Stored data
┌──

/-! ### The coarse scroll (R94) -/

/-- A scroll's payload in numbers: the command is the high nibble and the offset the low one. -/
theorem scrollBytes_eq (color hc vc : Nat) {ho vo : Nat} (hho : ho < 16) (hvo : vo < 16) :
    scrollBytes color hc ho vc vo =
      [BitVec.ofNat 8 color, BitVec.ofNat 8 (16 * hc + ho), BitVec.ofNat 8 (16 * vc + vo)] := by
  have nibbles : ∀ cmd off : Nat, off < 16 → cmd <<< 4 ||| off = 16 * cmd + off := fun cmd off h => by
    rw [← Nat.shiftLeft_add_eq_or_of_lt (i := 4) h, Nat.shiftLeft_eq, Nat.mul_comm]
  rw [scrollBytes, nibbles hc ho hho, nibbles vc vo hvo]

/-- A coarse scroll moves the canvas and the counters by one tile and keeps the fine offsets (R94). -/
theorem coarseScroll_fb (P : Params) (d : Direction) (color : Nat) (wrap : Bool) (s : State) :
    (coarseScroll P d color wrap s).fb = { s.fb with
      canvas := shiftCanvas s.fb.canvas (BitVec.ofNat 2 (scrollCommand d).1) (BitVec.ofNat 2 (scrollCommand d).2)
        (if wrap then .wrap else .fill (BitVec.ofNat 4 color))
      hTile := nextHTile s.fb.hTile (BitVec.ofNat 2 (scrollCommand d).1)
      vTile := nextVTile s.fb.vTile (BitVec.ofNat 2 (scrollCommand d).2) } := by
  obtain ⟨hhc, hvc⟩ := scrollCommand_le d
  have keepH : ∀ v : Fin 6, Fin.ofNat 6 (BitVec.ofNat 3 v.val).toNat = v := by decide
  have keepV : ∀ v : Fin 12, Fin.ofNat 12 (BitVec.ofNat 4 v.val).toNat = v := by decide
  rw [coarseScroll, issue_fb, applyPayload_scrollBytes wrap hhc (by omega) hvc (by omega), applyScroll, keepH, keepV]

/-- A coarse scroll writes the framebuffer and appends its packet, which carries the fine offsets (R94). -/
theorem coarseScroll_frame (P : Params) (d : Direction) (color : Nat) (wrap : Bool) (s : State) :
    coarseScroll P d color wrap s = { s with
      fb := (coarseScroll P d color wrap s).fb
      buffer := s.buffer ++ packetBytes P (scrollCode wrap)
        (pad16 [BitVec.ofNat 8 color, BitVec.ofNat 8 (16 * (scrollCommand d).1 + s.fb.hOff.val),
          BitVec.ofNat 8 (16 * (scrollCommand d).2 + s.fb.vOff.val)]) } := by
  rw [← scrollBytes_eq _ _ _ (by omega) (by omega)]
  rfl

/-! ### Advancing the cursor (R87 to R89) -/

theorem textScroll_fb (P : Params) (s : State) : (textScroll P s).fb = { s.fb with
    canvas := shiftCanvas s.fb.canvas 0 2 (.fill 0)
    vTile := nextVTile s.fb.vTile 2 } := coarseScroll_fb P .up 0 false s

/-- The canvas moved up by one tile, the last 12 lines filled (R89). -/
theorem pixelAt_shift_up_fill (cv : Canvas) (color : ColorIndex) {y x : Nat} (hy : y < 216) (hx : x < 300) :
    pixelAt (shiftCanvas cv 0 2 (.fill color)) y x = if 204 ≤ y then some color else pixelAt cv (y + 12) x := by
  rw [pixelAt_shift_fill _ _ _ _ hy hx]
  by_cases hlast : 204 ≤ y
  · rw [if_pos hlast, if_pos (.inr (.inl ⟨rfl, hlast⟩))]
  · have hh : ¬ exposed 0 300 6 x := by simp [exposed]
    have hv : ¬ exposed 2 216 12 y := by simp [exposed]; omega
    rw [if_neg hlast, if_neg (not_or.2 ⟨hh, hv⟩), sourceIndex_of_not_exposed (by decide) hx hh,
      sourceIndex_of_not_exposed (by decide) hy hv]
    rfl

/-- The text scroll's packet carries the fine offsets of the state it scrolls (R89, R94). -/
theorem textScroll_frame (P : Params) (s : State) : textScroll P s = { s with
    fb := (textScroll P s).fb
    buffer := s.buffer ++ packetBytes P Config.SCROLL_PRESET
      (pad16 [0, BitVec.ofNat 8 s.fb.hOff.val, BitVec.ofNat 8 (0x20 + s.fb.vOff.val)]) } := by
  have hframe := coarseScroll_frame P .up 0 false s
  rw [scrollCommand, Nat.mul_zero, Nat.zero_add] at hframe
  exact hframe

section
variable (P : Params) {s : State}

theorem advanceCursor_within_row (h : s.cursorCol.val + 1 < 49) :
    advanceCursor P s = s.setCursor ⟨s.cursorCol.val + 1, h⟩ s.cursorRow := by
  have hcol : Fin.ofNat 49 (s.cursorCol.val + 1) = ⟨s.cursorCol.val + 1, h⟩ := Fin.ext (Nat.mod_eq_of_lt h)
  rw [← hcol]
  exact if_pos h

theorem advanceCursor_at_row_end (hcol : s.cursorCol.val = 48) : advanceCursor P s = newLine P s :=
  if_neg (by simp [hcol, Config.TEXT_COLS])

theorem newLine_next_row (h : s.cursorRow.val + 1 < 17) :
    newLine P s = s.setCursor 0 ⟨s.cursorRow.val + 1, h⟩ := by
  have hrow : Fin.ofNat 17 (s.cursorRow.val + 1) = ⟨s.cursorRow.val + 1, h⟩ := Fin.ext (Nat.mod_eq_of_lt h)
  rw [← hrow]
  exact if_pos h

theorem newLine_last_row (hrow : s.cursorRow.val = 16) : newLine P s = textScroll P (s.setCursor 0 s.cursorRow) :=
  if_neg (by simp [hrow, Config.TEXT_ROWS])

end

/-- Settles O29: the cursor moves within its row, to the next row, or stays in the last row over a text scroll. -/
theorem advanceCursorRule : Obligations.AdvanceCursorRule := by
  refine fun s => ⟨fun h => ?_, fun hcol h => ?_, fun hcol hrow => ?_⟩
  · rw [exec_advanceCursor, advanceCursor_within_row _ h]
    rfl
  · rw [exec_advanceCursor, advanceCursor_at_row_end _ hcol, newLine_next_row _ h]
    rfl
  · rw [exec_advanceCursor, advanceCursor_at_row_end _ hcol, newLine_last_row _ hrow, answer_ok, textScroll_frame,
      textScroll_fb]
    exact ⟨_, rfl, fun y x hy hx => pixelAt_shift_up_fill _ _ hy hx, nextVTile_val .., rfl⟩

end Sys2Proof.Machine
end

section
/-! The text and scroll family (spec/42_text_scroll.md R91 to R97): drawing a character, printing a text, and how far the
scrolls move the visible content and the coarse position. -/

namespace Sys2Proof.Machine

/-! ### Drawing a character (R91) -/

theorem checkChar_error {ch : Nat} (h : 255 < ch) : checkChar ch = .error .invalidPayload := if_pos h

theorem textTile_error (P : Params) {ch : Nat} (h : 255 < ch) (x y : Nat) (xor : Bool) (s : State) :
    textTile P ch x y xor s = .error .invalidPayload := by
  rw [textTile, checkChar_error h]

/-- Only the tile address of a character can fail: its colours are fixed, and a glyph is a pixel list (R91). -/
theorem textTile_ok (P : Params) {ch x y : Nat} (hch : ch ≤ 255) (hy : y ≤ 17) (hx : x ≤ 49) (xor : Bool) (s : State) :
    textTile P ch x y xor s = .ok (drawGlyph P ch x y xor s) := by
  obtain ⟨hl, hpx⟩ := glyphRows_ok P ch
  exact (textTile_eq_writeTile P hch x y xor s).trans
    (writeTile_ok P (checkTile_ok hy hx (by decide) (by decide) hl hpx) xor s)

└──

■ **WHAT YOU ARE ASKED TO DO**:
Return the span of lines in the data above that opens at the line with "[BitVec.ofNat 8 color, BitVec.ofNat 8 (16 * hc" and closes at the line with "have keepV : ∀", exactly, ends included, nothing else.

■ **SOLUTION**:
      [BitVec.ofNat 8 color, BitVec.ofNat 8 (16 * hc + ho), BitVec.ofNat 8 (16 * vc + vo)] := by
  have nibbles : ∀ cmd off : Nat, off < 16 → cmd <<< 4 ||| off = 16 * cmd + off := fun cmd off h => by
    rw [← Nat.shiftLeft_add_eq_or_of_lt (i := 4) h, Nat.shiftLeft_eq, Nat.mul_comm]
  rw [scrollBytes, nibbles hc ho hho, nibbles vc vo hvo]

/-- A coarse scroll moves the canvas and the counters by one tile and keeps the fine offsets (R94). -/
theorem coarseScroll_fb (P : Params) (d : Direction) (color : Nat) (wrap : Bool) (s : State) :
    (coarseScroll P d color wrap s).fb = { s.fb with
      canvas := shiftCanvas s.fb.canvas (BitVec.ofNat 2 (scrollCommand d).1) (BitVec.ofNat 2 (scrollCommand d).2)
        (if wrap then .wrap else .fill (BitVec.ofNat 4 color))
      hTile := nextHTile s.fb.hTile (BitVec.ofNat 2 (scrollCommand d).1)
      vTile := nextVTile s.fb.vTile (BitVec.ofNat 2 (scrollCommand d).2) } := by
  obtain ⟨hhc, hvc⟩ := scrollCommand_le d
  have keepH : ∀ v : Fin 6, Fin.ofNat 6 (BitVec.ofNat 3 v.val).toNat = v := by decide
  have keepV : ∀ v : Fin 12, Fin.ofNat 12 (BitVec.ofNat 4 v.val).toNat = v := by decide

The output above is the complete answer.